*** Block opens ***

/-- PATROL_SCRUB, FATAL_RESTART, LIFELOG_SECOND, LIFELOG_COMMIT_TIMER, CMD_LIFELOG_EXPORT and CMD_LIFELOG_COMMIT. A
word with one wrong bit is corrected and counted for its dome or the module; with more it is counted,
EV_ECC_UNCORRECTABLE names the owner of its spire, and an operand or spire word stays in error. A fatal restart
counts its error and itself in the committed life log, keeps the Belfry and the local time and starts afresh. A
second advances the counters of R508 in the bins of R509; a commit writes the working copy to the other or older
slot; an export writes the snapshot of R510 with its signature. Three or more wrong bits are taken as detected
(log entry 43), and the signature is uninterpreted (log entry 5). -/
def Obligations.ErrorsAndLifeLog : Prop :=
  (∀ (s : State) (place : ScrubPlace), exec (.patrolScrub place 0) s = .next s) ∧
  (∀ (s : State) (place : ScrubPlace) (i : Nat), placeSpire place = some i →
    (∃ t, exec (.patrolScrub place 1) s = .next t ∧ let d := i / 8
      domeOf t d = { domeOf s d with sramCorr := satInc (domeOf s d).sramCorr } ∧ (∀ k, k ≠ d → domeOf t k = domeOf s k) ∧
      t.boot = { s.boot with life := { s.boot.life with sramCorr := tbump s.boot.life.sramCorr d } } ∧ Only [.domes, .boot] s t) ∧
    (∀ n, 2 ≤ n → ∃ t, exec (.patrolScrub place n) s = .next t ∧ let d := i / 8
      domeOf t d = { domeOf s d with sramUncorr := satInc (domeOf s d).sramUncorr } ∧ (∀ k, k ≠ d → domeOf t k = domeOf s k) ∧
      t.boot = { s.boot with life := { s.boot.life with sramUncorr := tbump s.boot.life.sramUncorr d } } ∧
      (let owner := (spireOf s i).owner.map Fin.val
       t.out = (raiseEvent s 0x0402 owner (eventData [(0, [0xFF]), (1, toLE 1 (owner.getD 0xFF)), (2, toLE 2 0xFF),
         (4, toLE 4 0xFFFFFFFF), (8, toLE 2 0xFFFF)])).out) ∧
      (∀ p w, place = .operandWord p w → w.val ∈ (spindleOf t p).bad ∧
        (∀ v, v ≠ w.val → (v ∈ (spindleOf t p).bad ↔ v ∈ (spindleOf s p).bad)) ∧
        spindleOf t p = { spindleOf s p with bad := (spindleOf t p).bad }) ∧
      (∀ j w, place = .spireWord j w → w.val ∈ (spireOf t j).bad ∧
        (∀ v, v ≠ w.val → (v ∈ (spireOf t j).bad ↔ v ∈ (spireOf s j).bad)) ∧
        spireOf t j = { spireOf s j with bad := (spireOf t j).bad }) ∧
      (∀ p, (∀ q w, place = .operandWord q w → q.val ≠ p) → spindleOf t p = spindleOf s p) ∧
      (∀ j, (∀ q w, place = .spireWord q w → q.val ≠ j) → spireOf t j = spireOf s j) ∧
      Only [.domes, .boot, .spindles, .spires, .mailboxes, .hif, .out] s t)) ∧
  (∀ (s : State) (o : Option (Fin 8)), ∃ t, exec (.patrolScrub (.module o) 1) s = .next t ∧ t.boot = { s.boot with
      lanSramCorr := satInc s.boot.lanSramCorr
      life := { s.boot.life with sramCorr := tbump s.boot.life.sramCorr 4 } } ∧ Only [.boot] s t) ∧
  (∀ (s : State) (o : Option (Fin 8)) (n : Nat), 2 ≤ n → ∃ t, exec (.patrolScrub (.module o) n) s = .next t ∧ t.boot = { s.boot with
      lanSramUncorr := satInc s.boot.lanSramUncorr
      life := { s.boot.life with sramUncorr := tbump s.boot.life.sramUncorr 4 } } ∧
    t.out = (raiseEvent s 0x0402 (o.map Fin.val) (eventData [(0, [0xFF]), (1, toLE 1 ((o.map Fin.val).getD 0xFF)), (2, toLE 2 0xFF),
      (4, toLE 4 0xFFFFFFFF), (8, toLE 2 0xFFFF)])).out ∧ Only [.boot, .mailboxes, .hif, .out] s t) ∧
  (∀ s : State, s.boot.stage = 3 → ∃ t, exec .fatalRestart s = .next t ∧ t.boot.perst = false ∧ t.boot.stage = 0 ∧
    t.boot.romRunning = false ∧ t.boot.rails = s.boot.rails ∧ t.boot.flash = s.boot.flash ∧ t.boot.requested = s.boot.requested ∧
    t.boot.lanSramUncorr = satInc s.boot.lanSramUncorr ∧
    committedTo s t { s.boot.life with
      fatalRestarts := satInc s.boot.life.fatalRestarts, sramUncorr := tbump s.boot.life.sramUncorr 4 } ∧
    t.jobs = [] ∧ t.parts = [] ∧ t.mailboxes = [] ∧ t.running = [] ∧ t.streams = [] ∧ t.pipes = [] ∧ t.orings = [] ∧
    t.hif.linkUp = false ∧ t.hif.reads = [] ∧ t.sec = keptSecurity s.sec ∧ t.time = s.time ∧
    t.spindles = keptMaps s.spindles ∧ Only (allBut [.belfry]) s t) ∧
  (∀ s : State, s.boot.stage ≠ 3 → exec .fatalRestart s = .next s) ∧
  (∀ s : State, s.boot.bootsCounted = true → ∃ t, exec .lifelogSecond s = .next t ∧
    let l := s.boot.life
    let inBin := fun (k : Nat) (T : BitVec 16) => (k = 0 ∧ T.toInt < -640) ∨
      (1 ≤ k ∧ k ≤ 30 ∧ 80 * (k : Int) - 720 ≤ T.toInt ∧ T.toInt < 80 * (k : Int) - 640) ∨ (k = 31 ∧ 1760 ≤ T.toInt)
    t.boot = { s.boot with
      age := satInc s.boot.age
      life := { l with
        powerOnS := satInc l.powerOnS, op := tbump l.op (s.power.target.toNat - 1), temp := t.boot.life.temp } } ∧
    (∀ (d : Fin 4) (k : Nat), k < 32 →
      (∀ T, (domeOf s d).secondMax = some T → inBin k T →
        tget t.boot.life.temp (32 * d.val + k) 0 = satInc (tget l.temp (32 * d.val + k) 0)) ∧
      ((∀ T, (domeOf s d).secondMax = some T → ¬ inBin k T) →
        tget t.boot.life.temp (32 * d.val + k) 0 = tget l.temp (32 * d.val + k) 0)) ∧
    (∀ d : Fin 4, domeOf t d = { domeOf s d with secondMax := none }) ∧ Only [.boot, .domes] s t) ∧
  (∀ s : State, s.boot.bootsCounted = true → ∃ t, exec .lifelogCommitTimer s = .next t ∧ committedTo s t s.boot.life ∧
    t.boot.life = { s.boot.life with commits := satInc s.boot.life.commits } ∧ t.boot.age = 0 ∧ Only [.boot] s t) ∧
  (∀ s : State, s.boot.bootsCounted = false → exec .lifelogSecond s = .next s ∧ exec .lifelogCommitTimer s = .next s) ∧
  (∀ (s : State) (slot : Fin 10), Can.command s slot 0x0A02 [] = true → ∃ u,
    exec (.cmdLifelogCommit slot) s = .next (complete u slot stOk []) ∧ committedTo s u s.boot.life ∧
    u.boot.life = { s.boot.life with commits := satInc s.boot.life.commits } ∧ u.boot.age = 0 ∧ Only [.boot] s u) ∧
  (∀ (s : State) (slot : Fin 10), Can.command s slot 0x0A01 [(8, 40)] = true →
    let d := cmdDesc s slot
    (le d 8 8 % 64 ≠ 0 → exec (.cmdLifelogExport slot) s = .next (complete s slot stBadArgument [])) ∧
    (le d 8 8 % 64 = 0 → ∃ b : Bytes, b.length = 9600 ∧
      exec (.cmdLifelogExport slot) s = .next (complete (hostWrite s (slotFn s slot) (le d 8 8)
        (b ++ fit 64 (Config.ed25519Sign (identitySeed s) (ascii "QBN-LIFELOG" ++ b)))) slot stOk []) ∧
      let l := s.boot.life
      let at4 := fun (a : Nat) (x : Word) => le b a 4 = x.toNat
      le b 0 4 = 0x474C4651 ∧ le b 4 4 = 9664 ∧ le b 8 8 = s.sec.dieId.toNat ∧ at4 16 l.boots ∧ at4 20 l.powerOnS ∧
      le b 24 8 = s.time.toNat ∧ at4 32 l.commits ∧ byteAt b 36 = flag s.boot.rebuilt ∧ zeros b 37 27 = true ∧
      slice b 0x40 32 = fit 32 (slice d 16 32) ∧ at4 0x60 l.orderlyStops ∧ at4 0x64 l.fatalRestarts ∧ at4 0x68 l.decodeAbandon ∧
      at4 0x6C l.decodeReject ∧ at4 0x70 l.powerDisagree ∧ at4 0x74 l.powerRecal ∧ at4 0x78 l.fixedBreach ∧ at4 0x7C l.thermalThrottle ∧
      (∀ n, n < 8 → at4 (0x80 + 4 * n) (tget l.op n 0)) ∧ (∀ n, n < 16 → at4 (0xA0 + 4 * n) (tget l.dips n 0)) ∧
      (∀ n, n < 4 → at4 (0xE0 + 4 * n) (tget l.portRetry n 0) ∧ at4 (0xF0 + 4 * n) (tget l.portDown n 0) ∧
        at4 (0x380 + 4 * n) (tget l.droopHold n 0)) ∧
      (∀ n, n < 128 → at4 (0x100 + 4 * n) (tget l.temp n 0)) ∧ (∀ n, n < 32 → at4 (0x300 + 4 * n) (tget l.droop n 0)) ∧
      (∀ n, n < 5 → at4 (0x390 + 8 * n) (tget l.sramCorr n 0) ∧ at4 (0x394 + 8 * n) (tget l.sramUncorr n 0)) ∧
      zeros b 0x3B8 8 = true ∧
      (∀ c, c < 24 → at4 (0x3C0 + 16 * c) (tget l.linkCorr c 0) ∧ at4 (0x3C4 + 16 * c) (tget l.inlineCorr c 0) ∧
        at4 (0x3C8 + 16 * c) (tget l.uncorr c 0) ∧ at4 (0x3CC + 16 * c) (tget l.retrain c 0)) ∧
      le b 0x540 4 = l.columns.length % 2 ^ 32 ∧ at4 0x544 l.columnsLost ∧ zeros b 0x548 56 = true ∧
      (∀ k, k < 1024 → slice b (0x580 + 8 * k) 8 = fit 8 (l.columns.getD k []))))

*** Block closes ***

Beginning with the line containing "(∀ (s : State) (o : Option (Fin 8)), ∃" and ending with the line containing "(4, toLE 4 0xFFFFFFFF), (8, toLE 2 0xFFFF)])).out ∧", extract those lines exactly from the listing above, and only those.

  (∀ (s : State) (o : Option (Fin 8)), ∃ t, exec (.patrolScrub (.module o) 1) s = .next t ∧ t.boot = { s.boot with
      lanSramCorr := satInc s.boot.lanSramCorr
      life := { s.boot.life with sramCorr := tbump s.boot.life.sramCorr 4 } } ∧ Only [.boot] s t) ∧
  (∀ (s : State) (o : Option (Fin 8)) (n : Nat), 2 ≤ n → ∃ t, exec (.patrolScrub (.module o) n) s = .next t ∧ t.boot = { s.boot with
      lanSramUncorr := satInc s.boot.lanSramUncorr
      life := { s.boot.life with sramUncorr := tbump s.boot.life.sramUncorr 4 } } ∧
    t.out = (raiseEvent s 0x0402 (o.map Fin.val) (eventData [(0, [0xFF]), (1, toLE 1 ((o.map Fin.val).getD 0xFF)), (2, toLE 2 0xFF),
      (4, toLE 4 0xFFFFFFFF), (8, toLE 2 0xFFFF)])).out ∧ Only [.boot, .mailboxes, .hif, .out] s t) ∧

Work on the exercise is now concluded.